Non-League Day 2014 was widely acclaimed as a success.
Here, ANTON RIPPON, pictured, suggests why after enjoying a rare outing to Spalding
“Excuse me,” said the woman in the stand at the Sir Halley Stewart Playing Field.
“It says here in the programme that it’s Non-League Day. Does that mean that this match doesn’t count?”
It was then that I realised that the term “non-league” can be confusing to someone who doesn’t follow football. When I tried to explain that it meant non-Premier League and non-Football League, the woman still looked puzzled.
“But why doesn’t it say that, then? This is a league game that we’re watching now. If it says it’s non-league, then it sounds as if it isn’t.”
Still less than convinced that I knew what I was talking about, she settled down to sending text messages while the small boy that she was accompanying kicked every ball and headed every corner, and started an argument with me over whether a foul had been committed inside or outside the Spalding United penalty area.
The last time I’d watched a game of football on this ground was 57 years ago. I spent every school summer holiday at my paternal grandmother’s home in the fenland town famous for its tulips – hence the nickname of the local football club – and United then played in the Eastern Counties League against, among others, Tottenham Hotspur “A” team.
As far as I recall, the quality of the football was quite good. Indeed, Spalding signed a centre forward called Ronnie Codd, whose main claim to fame was that he’d once stood in for the injured Nat Lofthouse at Bolton. Codd later played for Barrow and fellow SJA member James Mossop remembers him with affection from those Holker Street days.
Attendances were usually around the 1,000-mark, but when the Tulips met Peterborough United – who in those days walked away with the Midland League every season – almost 7,000 people squashed themselves into what was then known as the Black Swan Field.
On Saturday the official attendance was 159, and when I went to make my way on to the ground through the carriage arch at the side of the Black Swan pub, I found my way barred by an Iceland store.
Once I located the new entrance, four quid admission (£7 if you’re not a “concession”) got me the free run of the ground, including the grandstand. But not before an affable member of the supporters’ club had sold me a raffle ticket, and an equally nice woman – who ran the club “shop” laid out on a trestle table near the touchline – had relieved me of a few pounds more for a programme, a fridge magnet and small pennant.
There was the Tulip Snack Bar, a small clubhouse, and possibly the noisiest public address in the world, over which was played a selection of 1980s “classics”. The PA announcer sounded like a cross between Sir David Frost and that chap who used to introduce the boxers on Sky’s Fight Night. The Press “facility” was a small shelf.
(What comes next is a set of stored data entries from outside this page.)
-- ==== Sys2Proof/Tests/Slice0.lean ====
section
/-! SUPPORT. Tests. -/

namespace Sys2Proof.Tests

set_option Elab.async false

/-! One ill-formed command for each check. -/
theorem test_wf_shed : Instr.wf (.shedTimer [] true) = false := by decide
theorem test_wf_conversion : Instr.wf (.conversion 0 0 { inputs := [0#16] } false) = false := by decide
theorem test_wf_lock : Instr.wf (.lockAcquired 0#32 [] 0#16) = false := by decide
theorem test_wf_loss : Instr.wf (.lockLost {}) = false := by decide
theorem test_wf_sleepCheck : Instr.wf (.sleepCheck 0 0 [0#16]) = false := by decide
theorem test_wf_nodeWakeTone : Instr.wf (.nodeWakeTone 0 0 false true { corners := [] }) = false := by decide
theorem test_wf_gapProbe : Instr.wf (.gapProbe 0 false (some (List.replicate 301 0#10)) 0#32) = false := by simp only [Instr.wf, lineWf, List.length_replicate]; decide
theorem test_wf_enumeration : Instr.wf (.enumerationDone 0 { outs := List.replicate 130 {} }) = false := by simp only [Instr.wf, EnumResult.wf, List.length_replicate]; decide
theorem test_wf_selftest : Instr.wf (.selftestDone 0 0 true (List.replicate 7 0#16)) = false := by simp only [Instr.wf, List.length_replicate]; decide
theorem test_wf_response : Instr.wf (.responseFrame 0 false 1#8 [] (List.replicate 301 0#10) 0#16 true []) = false := by simp only [Instr.wf, lineWf, List.nil_append, List.length_replicate]; decide
theorem test_wf_maint : Instr.wf (.maintResponse 0 [] (List.replicate 301 0#10)) = false := by simp only [Instr.wf, lineWf, List.nil_append, List.length_replicate]; decide
theorem test_wf_sweep : Instr.wf (.sweepFrame 0 0 {} { payload := List.replicate 256 0#8 }) = false := by simp only [Instr.wf, payloadWf, List.length_replicate]; decide
theorem test_wf_collectSeg : Instr.wf (.collectSeg 0 0 {} { payload := List.replicate 256 0#8 }) = false := by simp only [Instr.wf, payloadWf, List.length_replicate]; decide
theorem test_wf_enum : Instr.wf (.enumFrame 0 0 {} (List.replicate 256 0#8)) = false := by simp only [Instr.wf, payloadWf, List.length_replicate]; decide
theorem test_wf_assign : Instr.wf (.assignNode 0 0 {} (List.replicate 256 0#8)) = false := by simp only [Instr.wf, payloadWf, List.length_replicate]; decide
theorem test_wf_readReg : Instr.wf (.readReg 0 0 {} (List.replicate 256 0#8)) = false := by simp only [Instr.wf, payloadWf, List.length_replicate]; decide
theorem test_wf_writeReg : Instr.wf (.writeReg 0 0 {} (List.replicate 256 0#8)) = false := by simp only [Instr.wf, payloadWf, List.length_replicate]; decide
theorem test_wf_balSet : Instr.wf (.balSet 0 0 {} (List.replicate 256 0#8)) = false := by simp only [Instr.wf, payloadWf, List.length_replicate]; decide
theorem test_wf_ctrSet : Instr.wf (.ctrSet 0 0 {} (List.replicate 256 0#8) 0#3) = false := by simp only [Instr.wf, payloadWf, List.length_replicate]; decide
theorem test_wf_nodeSelftest : Instr.wf (.selftest 0 0 {} (List.replicate 256 0#8)) = false := by simp only [Instr.wf, payloadWf, List.length_replicate]; decide
theorem test_wf_sleep : Instr.wf (.sleepFrame 0 0 {} (List.replicate 256 0#8)) = false := by simp only [Instr.wf, payloadWf, List.length_replicate]; decide
theorem test_wf_clear : Instr.wf (.clearNode 0 0 { payload := List.replicate 256 0#8 }) = false := by simp only [Instr.wf, payloadWf, List.length_replicate]; decide
theorem test_wf_safeFrame : Instr.wf (.safeFrameArrival 0 0#32 0#16 true true (List.replicate 1519 0#8)) = false := by simp only [Instr.wf, List.length_replicate]; decide
theorem test_wf_macFrame : Instr.wf (.macFrameRx 0 0#32 true true (List.replicate 1519 0#8)) = false := by simp only [Instr.wf, List.length_replicate]; decide
theorem test_wf_nodeWrite : Instr.wf (.nodeWrite 0 0#32 0#8 0#8 0#16 47#8 (List.replicate 47 0#16)) = false := by simp only [Instr.wf, List.length_replicate]; decide
theorem test_wf_chunk : Instr.wf (.imageChunk 0 0#32 0#64 0#32 false (List.replicate 65537 0#8) none) = false := by simp only [Instr.wf, List.length_replicate]; decide
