-- ==== Sys2Proof/Machine/Classify.lean ====
section
/-! DEFINITION. The parser's classification of a received byte sequence (R104 to R113) and the selection of a response
frame row. -/

namespace Sys2Proof.Machine

/-- The CRC check of R74: the CRC of all bytes but the last two equals the last two read as a little-endian number. -/
def crcGood (r : List Byte) : Bool :=
  crc16 (r.take (r.length - 2)) == be16 (rxByte r (r.length - 1)) (rxByte r (r.length - 2))

/-- Stage 4, an exception frame: exactly 5 bytes, its code passed through (R108). -/
def verdictExc (r : List Byte) : ResStatus × Byte :=
  if r.length = 5 then (.exceptionResponse, rxByte r 2) else (.malformed, 0#8)

/-- Stage 6 for `EXP_FUNC = 0x03` (R110). -/
def verdictRh (r : List Byte) : ResStatus × Byte :=
  if 5 ≤ r.length ∧ (rxByte r 2).getLsbD 0 = false ∧ 2 ≤ (rxByte r 2).toNat ∧ (rxByte r 2).toNat ≤ 250
      ∧ r.length = 5 + (rxByte r 2).toNat
  then (.ok, 0#8) else (.malformed, 0#8)

/-- Stage 6 for `EXP_FUNC = 0x06` (R111). -/
def verdictWs (r : List Byte) : ResStatus × Byte :=
  if r.length = 8 then (.ok, 0#8) else (.malformed, 0#8)

/-- Stage 6 for `EXP_FUNC = 0x10` (R112). -/
def verdictWm (r : List Byte) : ResStatus × Byte :=
  if r.length = 8 then (.ok, 0#8) else (.malformed, 0#8)

/-- Stage 6 for `EXP_FUNC = 0x11` (R113). -/
def verdictId (r : List Byte) : ResStatus × Byte :=
  if 5 ≤ r.length ∧ r.length = 5 + (rxByte r 2).toNat then (.ok, 0#8) else (.malformed, 0#8)

/-- `Classify(R, n, ovf, es, ef)` with `n` the length of `R` (R104). -/
def classify (r : List Byte) (ovf : Bool) (es ef : Byte) : ResStatus × Byte :=
  if ovf = true ∨ r.length < Config.minFrame then (.malformed, 0#8)
  else if crcGood r = false then (.crcMismatch, 0#8)
  else if rxByte r 0 ≠ es then (.slaveMismatch, 0#8)
  else if (rxByte r 1).getLsbD 7 then verdictExc r
  else if rxByte r 1 ≠ ef then (.malformed, 0#8)
  else if ef = Config.fcRh then verdictRh r
  else if ef = Config.fcWs then verdictWs r
  else if ef = Config.fcWm then verdictWm r
  else if ef = Config.fcId then verdictId r
  else (.malformed, 0#8)

/-- Stages 1 to 3 pass: long enough, no overflow, CRC good, from the expected slave (R105 to R107). -/
def frameAccepted (r : List Byte) (ovf : Bool) (es : Byte) : Bool :=
  !ovf && decide (Config.minFrame ≤ r.length) && crcGood r && rxByte r 0 == es

/-- The response frame row that the buffered bytes select for `DEC.END`: they pass stages 1 to 3, and the function byte
decodes to a response format, which is an exception response or that of `EXP_FUNC` (R49, R104). -/
def parserSelect (s : State) : Option Instr :=
  if s.decSt = .recv ∧ frameAccepted s.rxFrame s.rxOvf s.expSlave = true then
    match decode (.response (rxByte s.rxFrame 1)) with
    | .ok i => if (rxByte s.rxFrame 1).getLsbD 7 = true ∨ rxByte s.rxFrame 1 = s.expFunc then some i else none
    | .error _ => none
  else none

end Sys2Proof.Machine
end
The teams walked out to the signature tune of Match of the Day, limbered up to “Singing the Blues” (not the Guy Mitchell version) and Spalding celebrated every one of their five EvoStik Northern Premier League First Division South goals against 10-man Kidsgrove Athletic with a rousing rendition of “Blue Moon”.
At half-time there was something called a “bucket collection” but, alas, I hadn’t taken a bucket and so couldn’t contribute.
The standard of football wasn’t as high as I remember it, but the whole experience added up to a cracking non-League day at a lovely , friendly club. Even if that lady went away still thinking that it hadn’t counted.